When brewing the beers, barley is used in both varieties.  Porters use a malted barley while stouts are made with an unmalted roasted barley.  The unmalted roasted barley is what gives stouts their coffee flavor.

difference between a porter and a stout

It’s all in the taste?

Which brings up what I consider the most notable difference between a porter and a stout … taste.  Stouts tend have more of the coffee notes while a porter has a soft mocha or milk chocolate roastiness.

I consider a porter or a stout my dessert beer.  There are dessert wines, so why  not have a dessert beer?  It would be wrong to assume, like I did for such much time, that a dark beer is heavy, bitter and not drinkable.  (Remember I lean more towards the lager family).  But, I really do enjoy a good porter or a stout.  That said, I usually have a half pint or half pour.  You now the old adage, a slice of chocolate cake is less rich and easier to eat than a full cake … well, maybe that’s a poor metaphor, but you get the idea.  Porters and stouts are more rich and full bodied and are meant to be a sipping beer rather than a beer you drink all day.

What do I order?

So, the question at hand, what do you order?  If you love coffee, I would probably start with a stout.  These by nature have a stronger coffee undertone.  But, don’t rule out a porter, especially if it specifically states it was brewed with coffee.  Your porters, traditionally have more of a chocolate note.  The perfect beer has a dry finish with a mocha note.  Imagine eating a chocolate covered espresso bean.  That’s the best way I can describe a porter or stout.
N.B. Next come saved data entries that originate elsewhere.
-- ==== Sys2Proof/Machine/Quant.lean ====
section
/-! DEFINITION. Tensor windows in the scratchpad (R183), the scale history and clip census (R230 to R240), conversion of
rows into a destination descriptor (R224 to R229), vq.quant and vq.dequant (R202). -/

namespace Sys2Proof.Machine

/-! ### Windows -/

/-- Origin of a window: dimension 0 and dimension 1 index (R183). -/
def originOf (x : DWord) : Nat × Nat := (x.toNat % 2 ^ 32, x.toNat / 2 ^ 32)

/-- The multiple the dimension 0 origin must be of; `quant` says that vq.quant writes the window (R183). -/
def originMultiple (fmt : Nat) (quant : Bool) : Nat :=
  if fmt = 0x10 then 128 else if fmt = 0x11 ∧ quant then 160 else 32

/-- How many of `n` elements from `i0` lie within dimension 0, on a row within dimension 1. -/
def inSize (d : Desc) (i0 n r : Nat) : Nat := if r < d.size 1 then Nat.min n (d.size 0 - i0) else 0

/-- The byte ranges that elements [i0, i0 + n) of a row occupy, their block entries included. -/
def rowRanges (d : Desc) (i0 n r : Nat) : List (Nat × Nat) :=
  let m := inSize d i0 n r
  if m = 0 then []
  else if isBlock d.fmt then
    let l := blockLen d.fmt
    let b0 := i0 / l
    (List.range ((i0 + m - 1) / l - b0 + 1)).flatMap (fun k =>
      let (ea, sa) := blockAddrs d (b0 + k) r
      let eb := if d.fmt = 0x10 then 64 else if d.fmt = 0x11 then 32 else 32 * elemBits d.fmt / 8
      [(ea, eb), (sa, scaleEntry d.fmt)])
  else [(rowAddr d r 0 0 0 + i0 * elemBits d.fmt / 8, (m * elemBits d.fmt + 7) / 8)]

/-- The first fault of a matrix or quantize operand range: outside the tile's own scratchpad, 0x0206 (R203). -/
def spadFault (i : Nat) (rs : List (Nat × Nat)) : Option (Nat × Nat) :=
  rs.findSome? (fun r =>
    if i * 0x200000 ≤ r.1 ∧ r.1 + r.2 ≤ (i + 1) * 0x200000 then none
    else some (0x0206, if r.1 < i * 0x200000 then r.1 else Nat.max r.1 ((i + 1) * 0x200000)))

/-- Poison consumed by a read of ranges (R254). -/
def spadPoison (s : State) (rs : List (Nat × Nat)) : Option (Nat × Nat) :=
  rs.findSome? (fun r => (List.range r.2).findSome? (fun k => if isPoisoned s.mem (r.1 + k) then some (poisonNg (r.1 + k)) else none))

/-- What a matrix or quantize instruction reads of its tile's scratchpad: the address, the errors its words hold, their poison
(R142, R203, R254). -/
def operandRead (i : Nat) (rs : List (Nat × Nat)) (s : State) : MRes Unit :=
  match spadFault i rs with
  | some e => (.error e, s)
  | none =>
    let s := rs.foldl (fun s r => meetFlaws r.1 r.2 (onCtl (countSpad false i r.1 r.2) s)) s
    match spadPoison s rs with
    | some e => (.error e, onCtl (fun c => tileCount i 61 1 (raise Reg.MEM_EVENTS_POISON_CONSUMED c)) s)
    | none => (.ok (), s)

/-- A conversion writes its tile's scratchpad. -/
def spadStore (i a : Nat) (bs : List Byte) (s : State) : State := tileStore i a bs (onCtl (countSpad true i a bs.length) s)

/-! ### Scale history and clip census -/

def histAt (t : Tile) (e : Nat) : HistEntry := Map.getD (HistEntry.empty 0) t.hist e

def setHist (e : Nat) (h : HistEntry) (t : Tile) : Tile := { t with hist := Map.put t.hist e h }

def sat32 (v : Nat) : Nat := Nat.min v 0xFFFFFFFF

/-- Fold the counts of a replaced entry into entry 0 (R240). -/
def foldInto (a b : HistEntry) : HistEntry :=
  { a with sat := sat32 (a.sat + b.sat), flush := sat32 (a.flush + b.flush), clamp := sat32 (a.clamp + b.clamp),
           nan := sat32 (a.nan + b.nan), cold := sat32 (a.cold + b.cold), elements := a.elements + b.elements }

/-- The entry of a tensor ID, assigned at first use; the least recently used is replaced when none is free (R230). -/
def histIndex (tid : Nat) (t : Tile) : Nat × Tile × Bool :=
  let clock := t.useClock + 1
  let t := { t with useClock := clock }
  if tid = 0 then (0, t, false)
  else
    match t.hist.find? (fun e => e.1 != 0 && e.2.tid == tid) with
    | some e => (e.1, setHist e.1 { e.2 with used := clock } t, false)
    | none =>
      match (List.range 63).find? (fun k => (Map.get? t.hist (k + 1)).isNone) with
      | some k => (k + 1, setHist (k + 1) { HistEntry.empty tid with used := clock } t, false)
      | none =>
        let lru := (t.hist.filter (fun e => e.1 != 0)).foldl (fun b e => match b with
          | none => some e
          | some x => if e.2.used < x.2.used then some e else some x) none
        match lru with
        | none => (0, t, false)
        | some e => (e.1, setHist e.1 { HistEntry.empty tid with used := clock } (setHist 0 (foldInto (histAt t 0) e.2) t), true)

/-- The largest recorded statistic (R232). -/
def histMax (h : HistEntry) : Mag := Mag.maxOf (h.vals.map statMag)

/-- Record a statistic: a 17th value displaces the oldest; another kind empties the entry first (R231). -/
def record (kind : Nat) (x : Word) (h : HistEntry) : HistEntry :=
  let old := if h.kind = kind then h.vals else []
  { h with kind := kind, vals := (x :: old).take 16, last := x }

/-- Add the counts of a conversion (R238, R239). -/
def census (k : ConvCounts) (h : HistEntry) : HistEntry :=
  { h with sat := sat32 (h.sat + k.sat), flush := sat32 (h.flush + k.flush), clamp := sat32 (h.clamp + k.clamp),
           nan := sat32 (h.nan + k.nan), cold := sat32 (h.cold + k.cold), elements := h.elements + k.elements }

/-! ### Converting rows -/

/-- One row to convert: its dimension 1 index, its dimension 0 start, its values after SHIFT, its draws. -/
structure ConvRow where
  r : Nat
  i0 : Nat
  xs : List FVal
  draws : Option (List Nat)

/-- The blocks of a row that lie within the sizes: (block number, values, draws). -/
def rowBlocks (d : Desc) (x : ConvRow) : List (Nat × List FVal × Option (List Nat)) :=
  let l := blockLen d.fmt
  let m := inSize d x.i0 x.xs.length x.r
  (List.range (m / l)).map (fun k =>
    (x.i0 / l + k, (x.xs.drop (k * l)).take l, x.draws.map (fun ds => (ds.drop (k * l)).take l)))

/-- Write a converted block (R213, R216, R218, R180). -/
def storeBlock (i : Nat) (d : Desc) (r b : Nat) (blk : Block) (s : State) : State :=
  let (ea, sa) := blockAddrs d b r
  let bytes := if d.fmt = 0x11 then packKt2 32 blk.codes else packCodes (elemBits d.fmt) blk.codes
  spadStore i sa blk.entry (spadStore i ea bytes s)

/-- Convert rows into a block format (R226 to R233): current or delayed scaling, census, record. -/
def convBlockRows (i : Nat) (d : Desc) (delayed : Bool) (rows : List ConvRow) (s : State) : ConvCounts × State :=
  let kind := statKind d.fmt
  let (e, t, evicted) := histIndex d.tid (tileAt s.c i)
  let h0 := histAt t e
  let other := decide (h0.kind ≠ 0 ∧ h0.kind ≠ kind)
  let cold := delayed && (h0.vals.isEmpty || d.tid == 0 || other)
  let h := if delayed && other then { h0 with kind := kind, vals := [] } else h0
  let useHist := delayed && !cold
  let hm := histMax h
  let all := rows.flatMap (fun x => (rowBlocks d x).map (fun b => (x.r, b)))
  let s := onTile i (fun _ => t) s
  let s := onCtl (tileCount i 82 (b2n evicted)) s
  let res := all.foldl (fun (a : ConvCounts × State) rb =>
    let stat := if useHist then hm else blockStat d.fmt rb.2.2.1
    let blk := convBlock d.fmt stat rb.2.2.2 rb.2.2.1
    (a.1.add blk.counts, storeBlock i d rb.1 rb.2.1 blk a.2)) (ConvCounts.zero, s)
  let counts := { res.1 with cold := if cold then all.length else 0 }
  let seen := (all.filter (fun rb => !(rb.2.2.1.any FVal.isNan))).map (fun rb => blockStat d.fmt rb.2.2.1)
  let h := census counts h
  let h := if d.tid = 0 ∨ seen.isEmpty then h else record kind (statWord (Mag.maxOf seen)) h
  let s := onTile i (setHist e h) res.2
  (counts, onCtl (fun c => tileCount i (if useHist then 80 else 81) all.length c) s)

/-- Convert rows into an element format (R224, R225). -/
def convElemRows (i : Nat) (d : Desc) (rows : List ConvRow) (s : State) : ConvCounts × State :=
  let w := elemBits d.fmt
  let res := rows.foldl (fun (a : ConvCounts × State) x =>
    let m := inSize d x.i0 x.xs.length x.r
    let convs := (List.range m).map (fun k => convElem d.fmt (rndAt x.draws k) (x.xs.getD k .zero))
    let nans := ((x.xs.take m).filter FVal.isNan).length
    let cnt := { countConvs convs with nan := nans, elements := m }
    let addr := rowAddr d x.r 0 0 0 + x.i0 * w / 8
    (a.1.add cnt, if m = 0 then a.2 else spadStore i addr (packCodes w (convs.map (fun c => c.code))) a.2)) (ConvCounts.zero, s)
  let (e, t, evicted) := histIndex d.tid (tileAt res.2.c i)
  let s := onTile i (fun _ => setHist e (census res.1 (histAt t e)) t) res.2
  (res.1, onCtl (tileCount i 82 (b2n evicted)) s)

/-- Convert rows into d, suppressing writes beyond its sizes (R183), and count (R238, R240). -/
def convertRows (i : Nat) (d : Desc) (delayed : Bool) (rows : List ConvRow) (s : State) : State :=
  let (k, s) := if isBlock d.fmt then convBlockRows i d delayed rows s else convElemRows i d rows s
  let beyond := rows.map (fun x => x.xs.length - inSize d x.i0 x.xs.length x.r)
  onCtl (fun c =>
    let c := tileCount i 48 k.sat (tileCount i 49 k.flush (tileCount i 50 k.clamp (tileCount i 51 k.nan (tileCount i 52 k.cold c))))
    let c := tileCount i 59 (beyond.filter (fun n => n > 0)).length c
    when (beyond.any (fun n => n > 0)) (raise (Reg.TL_TENSOR_EVENTS_WRITE_SUPPRESSED i)) c) s

/-! ### vq.quant and vq.dequant (R202) -/

def qVA (w : BitVec 64) : Nat := fld w 46 6
def qN (w : BitVec 64) : Nat := fld w 33 4 + 1
def qShift (w : BitVec 64) : Int := sext 8 (fld w 22 8)

/-- The values of R202 that the word alone decides: the registers, and SCALE of a quantize. -/
def vqValid (w : BitVec 64) : Bool := decide (qVA w + qN w - 1 ≤ 63)

/-- Checks of R202 and R183 that need the descriptor, at execution. -/
def vqCheck (q : QItem) (d : Desc) (write : Bool) : Option Nat :=
  let n := qN q.word
  if ¬ (d.rank = 1 ∨ d.rank = 2) then some 0x0202
  else if n * 128 % blockLen d.fmt ≠ 0 then some 0x0202
  else if write ∧ fld q.word 30 2 = 1 ∧ !isBlock d.fmt then some 0x0202
  else if (originOf q.sa).1 % originMultiple d.fmt write ≠ 0 then some 0x020A
  else none

/-- The Detail B of an encoding or alignment fault at execution: the word, or the address. -/
def ngExec (i code : Nat) (q : QItem) (a : Nat) (s : State) : State :=
  ngAt i code q.pc (if code = 0x020A ∨ code = 0x0206 then a else q.word.toNat) s

def formVqQuant (w : BitVec 64) : OpForm := { rsvOk := fz w 0 22, valid := vqValid w && decide (fld w 30 2 < 2), descs := [fld w 42 4] }
def runVqQuant (i : Nat) (q : QItem) (s : State) : State :=
  let d := relocDesc s.c i q.db
  match vqCheck q d true with
  | some code => ngExec i code q d.base s
  | none =>
    let n := qN q.word * 128
    let (i0, r) := originOf q.sa
    match spadFault i (rowRanges d i0 n r) with
    | some e => accessNg i q.pc e s
    | none =>
      let t := tileAt s.c i
      let xs := (List.range n).map (fun k => (f32 (lane (vReg t (qVA q.word + k / 128)) (k % 128))).scale (qShift q.word))
      let (draws, s) := if fld q.word 32 1 = 1 then (fun (x : List Nat × State) => (some x.1, x.2)) (takeDraws i 1 n s) else (none, s)
      let s := onCtl (tileCount i 19 (qN q.word)) s
      convertRows i d (fld q.word 30 2 == 1) [{ r := r, i0 := i0, xs := xs, draws := draws }] s

def formVqDequant (w : BitVec 64) : OpForm := { rsvOk := fz w 0 22 && fz w 30 3, valid := vqValid w, descs := [fld w 42 4] }
def runVqDequant (i : Nat) (q : QItem) (s : State) : State :=
  let d := relocDesc s.c i q.db
  match vqCheck q d false with
  | some code => ngExec i code q d.base s
  | none =>
    let n := qN q.word * 128
    let (i0, r) := originOf q.sa
    match operandRead i (rowRanges d i0 n r) s with
    | (.error e, s) => accessNg i q.pc e s
    | (.ok (), s) =>
      let s := onCtl (tileCount i 19 (qN q.word)) s
      onTile i (fun t => (List.range (qN q.word)).foldl (fun t j =>
        setV (qVA q.word + j) (lanes (fun k =>
          toF32 ((f32 (toF32 (readElem (getByte s.mem) d (i0 + 128 * j + k) r).value)).scale (qShift q.word)))) t) t) s

end Sys2Proof.Machine
end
Each brewer  adds their own flavor profile to their recipe.  Don’t be afraid to ask for a sample.  Some are heavier texture than others.  Some are actually poured with a Nitro tap; which makes the beer lighter and creamier in texture and taste.  Not to get too technical, but a Nitro tap actually adds nitrogen to the beer as its poured, making the beer have a higher nitrogen content versus C02 content.  Ultimately for tasting purposes, it makes the beer really good.

Ok… which stout?

When you go to order,usually there is only type of Porter… a porter.  But, on the stout side, there can be several different styes, what are they and how do they effect the taste?

Irish Stout

These tend to have more of the sharp coffee like roastiness associated with a stout.  They are rich and creamy in texture.  Think… Guinness.

Milk Stout

At one point in history, stouts were given to those under the weather but milk was added to reduce the strong taste.  Today, craft brewers are bringing back the concept of a milk stout.   By adding lactose, the sugar found in cow’s milk, the concoction becomes sweeter and creamy.

Oatmeal Stout

This version uses raw or malted oats.  These add a very soft, rich creaminess and a hint of oatmeal cookie nuttiness.  Think of this style as Grandma’s oatmeal cookies and beer were combined into a yummy dessert beer.

Imperial Stout

One of the strongest stouts.  Alcohol usually is 8 to 12%.  The name Imperial goes back to the time of Russian Czars and royalty.  Just know, these will be stronger in alcohol and have an extra bite when they are drank.

Bottom Line

Porters and Stouts are certainly worth a try.  They are great sipping or dessert beers.  A great way to end a meal or evening.  Don’t be afraid to try different styles of stouts; each have their own unique taste.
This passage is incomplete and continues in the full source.